If Theresa May’s Brexit deal doesn’t pass the third time, Britain will be entirely at Brussels’ mercy
One last chance
BREXIT’S only prayer now, incredibly, is that Theresa May brings her battered deal back for a third final vote and that Tory backbenchers and the DUP support it.
Every other solution is a disaster, or a non-starter.
The PM’s deal is unpopular with both Parliament and the public. But wait until we are saddled with a supersoft non-Brexit instead. Voters aren’t stupid. They will know they have been mugged and take revenge at the ballot box
Remainer MPs are desperate to bury the PM’s deal forever. They know this is their moment.
Witness Chancellor Philip Hammond urging a new “consensus” — presumably with Corbyn, who after Wednesday night’s voting carnage appears to think he’s in charge.
He will champion a permanent customs union or “Norway Plus”. Either will smother our new independence at birth.
Do the Tory ERG group grasp now how bad this could get?
Attorney General Geoffrey Cox is busy trying to convince the DUP the union IS safe under Mrs May’s deal, a day after his own needlessly brutal legal advice helped shoot it dow
Today Remainer MPs will vote for Mrs May to beg the EU for extra time, postponing Brexit and almost completing our humiliation before the world.
And unless her deal can pass within days, we will be entirely at Brussels’ mercy.
You wasters
WHEN was the last time the Government brought in a major building project early and under budget?
Vast sums of our money are splurged with scandalous abandon. Estimates are tripled or quadrupled. Look at HS2. Or the spiralling bill for smart meters.

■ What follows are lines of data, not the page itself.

-- ==== Sys2Proof/Machine/Fields.lean ====
section
/-! DEFINITION. Bit fields, sign extension and byte order: R7 and the helpers of R307. -/
namespace Sys2Proof.Machine

/-- 2^k, as a shift. -/
def pow2 (k : Nat) : Nat := Nat.shiftLeft 1 k

/-- The `len` bits of `x` from bit `lo` upwards, as a number. -/
def nbits (x lo len : Nat) : Nat := Nat.shiftRight x lo % pow2 len

/-- Bits of a bit vector, as a number (R7: bit 0 is the least significant). -/
def fld {n : Nat} (x : BitVec n) (lo len : Nat) : Nat := nbits x.toNat lo len

/-- Bit `k` of a bit vector. -/
def bitAt {n : Nat} (x : BitVec n) (k : Nat) : Bool := x.getLsbD k

/-- `x` read as a signed `n`-bit value (R307's sext, before it is placed in 64 bits). -/
def signed (x n : Nat) : Int :=
  let v := x % pow2 n
  if n = 0 then 0 else if v < pow2 (n - 1) then (v : Int) else (v : Int) - (pow2 n : Int)

/-- wrap(v, n) of R307: v modulo 2^n. -/
def wrapNat (v : Int) (n : Nat) : Nat := (v % (pow2 n : Int)).toNat

/-- sat(v, lo, hi) of R307. -/
def sat (v lo hi : Int) : Int := if v < lo then lo else if v > hi then hi else v

/-- The little-endian bytes of a number, `n` of them (R7). -/
def toBytes : Nat → Nat → List Byte
  | 0, _ => []
  | n + 1, v => BitVec.ofNat 8 v :: toBytes n (v / 256)

/-- The number whose little-endian bytes are given (R7). -/
def ofBytes : List Byte → Nat
  | [] => 0
  | b :: bs => b.toNat + 256 * ofBytes bs

/-- A value with the field of `len` bits at `lo` replaced by `v`. -/
def putFld (x lo len v : Nat) : Nat :=
  x - Nat.shiftLeft (nbits x lo len) lo + Nat.shiftLeft (v % pow2 len) lo

/-- Round `n` up to a multiple of `m`. -/
def roundUp (n m : Nat) : Nat := (n + m - 1) / m * m

/-- The null target 0x3FF (R301). -/
def nullT : Tgt := 0x3FF

/-- A target value that R301 assigns: a slot or route, a general register, a soft register, an entry, or null. -/
def tgtAssigned (t : Tgt) : Bool :=
  !bitAt t 9 || fld t 6 4 == 0b1000 || fld t 3 7 == 0b1001000 || fld t 6 4 == 0b1010 || t == nullT

/-- A soft-register target or null (R311). -/
def tgtSoftOrNull (t : Tgt) : Bool := fld t 3 7 == 0b1001000 || t == nullT

/-- A soft-register target. -/
def tgtSoft (t : Tgt) : Bool := fld t 3 7 == 0b1001000

end Sys2Proof.Machine
end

The National Audit Office boss reckons Ministers spend big with “unaccountable bravado”, fancying themselves “as chief executives, without the qualifications”.
It is time to hold them accountable. If they sign off on a project, only to see it become a gravy train for all involved, that politician should walk the plank.
The Chancellor’s review into infrastructure spending is long overdue.
We must cut this profligate waste.
Bloody outrage
THE double standards are appalling.
Seventeen old soldiers will discover today if they will be charged over the deadly chaos of Bloody Sunday in 1972.
Meanwhile an Irishman suspected of the cold-blooded murder of World War Two hero Airey Neave MP in 1979 runs a bar in Majorca, free as a bird. Much like 200-plus IRA men with a supposedly free pass from the Blair Government.
Successive Tory Defence Secretaries have talked a good game about protecting veterans from prosecution over incidents long in the past on active duty.
We are about to find out if it was just that . . . talk.